Interventionist supply-side policies aim at increase the quality and quantity of factors of
production and promote long-run production a possibility (potential growth) the possible effect
of the interventionist polices on growth is explained in part A already. In my opinion,
interventionist supply-side policies are often very effective in promoting growth in the short
period of time but the long-run effect may not be as good as its alternative policy: The market
based supply-side policy.
To begin with, since interventionist supply-side policies always have a specific target, the short
run effect on increasing the real output and real income is often very significant.
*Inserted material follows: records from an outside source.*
/-- Settles O10: the bytes at pc are fetched as they stand, and the encoding decodes to the instruction (O6). -/
theorem bytesAtPcAreTheInstructionRun : Obligations.BytesAtPcAreTheInstructionRun :=
  fun _ _ hr hl hi hc hp hb => step_of_fetch hr (fetch_of_bytes hl hi hc hp hb) (decode_encode hl hi)

/-- Settles O11: the cases of the step in which no instruction is executed. -/
theorem stepsThatRunNoInstruction : Obligations.StepsThatRunNoInstruction := by
  refine fun s => ⟨fun r h => step_halted h, fun hl ha hp he => ?_, fun h => takeInterrupt_fatal h, fun h => ?_,
    fun hr => ⟨fun w e hf hd => (step_of_undefined hr hd).1 hf, fun w e hf hd => (step_of_undefined hr hd).2 hf, fun hf => ?_⟩⟩
  · refine ⟨?_, takeInterrupt_keepsPc s⟩
    simp only [step, hl, runHart, ha, hp, he, Bool.and_self, Bool.false_eq_true, if_false, if_true]
  · rw [takeInterrupt_served h]; rfl
  · rw [step_ready hr]; simp only [fetchAndExecute, hf]

/-- Settles O12: a fatal exception terminates the hart, and a terminated hart takes no step. -/
theorem fatalTrapChangesNothingButTheReport : Obligations.FatalTrapChangesNothingButTheReport := by
  intro s e len h
  rw [raise_fatal h]
  refine ⟨rfl, fun t ht => ?_⟩
  rw [step_halted (r := { cause := e, pc := s.pc }) rfl] at ht
  cases ht

/-- Settles O13: what the return from a trap does beside the service, and a service that writes nothing. -/
theorem servicedTrapResumesOrCompletes : Obligations.ServicedTrapResumesOrCompletes := by
  refine fun s e len => ⟨fun h => raise_requested h len, fun h => raise_invisible h len, fun v => ?_, fun v => ?_,
    fun target => ?_⟩
  · obtain ⟨hri, hrc⟩ := resume_instret s e len v
    obtain ⟨hei, hec⟩ := emulate_instret s len v
    exact ⟨hri, hrc, hei, hec⟩
  · exact ⟨fun h => if_pos h, eq_none_or_some_getD _ _, eq_none_or_some_getD _ _, eq_none_or_some_getD _ _⟩
  · intro quiet t u w
    have hserve : s.serve quiet = s := serve_nothing s
    have ht : t = { s.tick with pc := (s.serviceTarget len quiet).setWidth 128, instret := s.instret } := by
      unfold t State.resume
      rw [hserve]; rfl
    have hu : u = { s.tick with pc := (s.serviceTarget len quiet).setWidth 128, instret := s.instret + 1 } := by
      unfold u State.emulate
      rw [hserve]; rfl
    have hw : w = { s.tick with pc := s.pc, instret := s.instret } := by
      show (s.serve quiet).tick = _
      rw [hserve]; rfl
    rw [ht, hu, hw]
    refine ⟨?_, ?_, rfl, rfl, rfl, rfl, keepsRest_tick_pc _ _ _, keepsRest_tick_pc _ _ _, keepsRest_tick_pc _ _ _⟩
    · rintro rfl; exact ⟨rfl, rfl⟩
    · rintro a rfl
      exact ⟨(toNat_cell _ _).trans (alignPc_toNat s a), rfl⟩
For example
the Brazilian government in the 2010s’ targets energy sectors of the businesses and meanwhile
lunched an industrial reform: tax allowance and subsides are provided to the firms doing export.
The short-run aggregate supply increases due to cost reduction and the Brazilian economy enjoys
quite a few years of high-speed economic growth.
However, when a government constantly running budget deficit to spend on infrastructure and
education or give key industries tax credit or subsidies, a large proportion of the tax revenue
will be spent on debt-servicing and repayments; this in turn may weaken the ability of
government intervention in promoting long-run growth. In the case of Brazil, from the year
2016 to year 2017, the economic growth rate gets close to zero, when government stopped using
interventionist policies to support the export and energy sectors, the firms having a long-time
dependence on the subsidies and tax allowance will not be able to remain competitive and
productively efficient. The higher costs of production forced many firms to shut down.
In conclusion, interventionist supply-side policies are often very effective in promoting growth in
the short period of time but the long-run effect may not be as good as its alternative policy: The
market based supply-side policy. The key reason is that market-based policies are always
centralized on competition and therefore, will improve the productivity of resources. In addition,
when take into account the side-effect of a policy in promoting growth, interventionist is
considered to be superior over other macro policies.